He took the flask out of his inner suit jacket pocket and took a swig.
“Oh. Stop that.” I scolded. “You have nothing to be nervous about.”
I held the two items for him in my hands. A single red rose, and a small velvet box. I twirled the rose between my fingers daintily. “We’ve been standing in her yard for an hour. She’s going to notice us.”
Brandon put the cap back on his flask and put it into his suit pocket, pulling at his clothes nervously. He looked great, his broad shoulders fitted well in a black suit jacket, with matching pants and a light blue dress shirt underneath. He didn’t look quite like himself, but very handsome. The last few warm rays of the April sunset reflected off his firey red hair and beard, making it look more ginger than usual.
I smiled, watching him fidget. I never thought I would see him afraid of anything. It seemed like only yesterday, but at the same time a lifetime ago, when he returned from Afghanistan. The bravest soldier in the USMC. Skinny, tan, and dressed in green, with his close cropped haircut, you wouldn’t even think he was the same person if you looked at the pictures now. And so young. We all were so young then. Shelby was with us that day. Her and Brandon had been friend’s since they were children.
I put my hand on my friend’s arm and smiled. “This is what you’ve been waiting for. She’s the one for you. You’ve known this your entire life.” He didn’t look at me, just tugged at his collar.
“Do you remember when you and she met?” I asked him.
He paused. “When her parents were building their house in the country. They were our new neighbors and came over for a bbq.” A smile flitted across his face. “We caught snakes in a bucket and then i got sap in her hair from the climbing tree.”
“Didnt you get bit by a snake?”
“Yeah, but I was 8 and she was only 7, so I had to be tough.” He said, smiling again.
I handed him the rose, and opened the small velvet box. The beautiful, antique gold and diamond ring still sat inside quietly. “Such a beautiful ring. This is so special.” I whispered, closing the box.
“My mother’s ring.” He said. “I can’t do this. I can’t.”

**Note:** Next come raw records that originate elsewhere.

/-- A task's next instances started on some regions: RAN is set at the first (R353). -/
def State.startTask (s : State) (vf i : Nat) (d : Desc) (c : Ctx) (places : List Nat) : State :=
  let serial := d.task.getD s.taskSerial
  let t : Task := (Tab.find? s.tasks serial).getD { desc := d, started := 0, live := 0, closed := false }
  let c := match d.branch with | some b => c.setBranch b { c.branch b with ran := true } | none => c
  let s := s.setCtx d.ctx c
  let s := { s with taskSerial := if d.task.isSome then s.taskSerial else s.taskSerial + 1 }
  let group := groupSize d.levels
  let inner := match d.levels with | (_, n) :: _ => n | [] => 1
  let s := ((List.range places.length).zip places).foldl
    (fun s (j, r) => s.startInstance serial vf d r (if group.isSome then j else t.started % inner)) s
  let started := t.started + places.length
  let closed := decide (d.instances ≤ started)
  let s := { s with tasks := Tab.put s.tasks serial { t with started, live := t.live + places.length, closed } }
  s.setDesc vf i (if closed then none else some { d with task := some serial })

/-- DISPATCH_DECISION (R32): the swap-in requests that are due, and the ready task that R32 or R33 selects; it starts on
the sequencer that the rules name, or is dropped. -/
def execDispatchDecision (partition seq : Nat) (s : State) : Res :=
  let s := { s with swapReqs := s.swapReqs ++ s.swapWants partition }
  let disp := Tab.getD s.disps partition Dispatcher.empty
  let ready := s.readyTasks partition
  let pick := if (disp.decisions + 1) % 64 = 0 then oldest ready else nextInTurn disp ready
  match pick with
  | none => .next s
  | some (vf, i, d) =>
    match s.ctx? d.ctx with
    | none => .next s
    | some c =>
      let told (b : Nat) : Bool := disp.dead.contains (d.ctx, b)
      let counted := s.countDecision partition vf d.prio
      if c.state == .dying || (match d.branch with | some b => !c.seemsLive b (told b) | none => false) then
        .next (counted.dropTask vf i d)
      else
        let places := s.placesFor d c
        if places.head? != some seq then .next s else .next (counted.startTask vf i d c places)

end Sys2Proof.Machine
end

I looked at him and smiled. “Remember what you told me? Yesterday?” I didn’t wait for him to answer. “That she was the best thing that ever happened to you, and you can’t imagine your life without her. That you love her more than anyone or anything.”
We saw Shelby walk in front of the window of the house, a small, happy young women with her hair pulled back into a high ponytail. We dived behind the bushes to stay hidden.
I put my hand on his face, looking deeply into his dark brown eyes. I took his hand in mine, showing him my large solitaire engagement ring and wedding band. “My wedding day was the best day of my life. And I know yours will be too. This is what you deserve. And this is what you’ve been waiting for. Ask Shelby to marry you.” I put the small velvet box into his sweaty hand. “Now go, it’s almost dark!”
I watch him slowly walk up to the door, looking back at me over his shoulder nervously. I start to saunter down the street into the last fading sunlight, but stop for a moment, and turn and look back. He’s still standing on the doorstep, looking down at the box in his hand. I smile at him, and watch him knock on the door.
I turn and keep walking, and then look back one more time. The door is open. She’s there with him now, and hes down on one knee. I watch as he slips the ring onto her finger, she is crying and laughing at the same time as they kiss in the doorway.
I continue off down the road in the last light of the April sun, and pull a cigar out of my back pocket and light it up. I don’t smoke, but this is a celebration cigar, and one I’ve been saving for a long, long time. I blow a puff of smoke up into the air, and smile.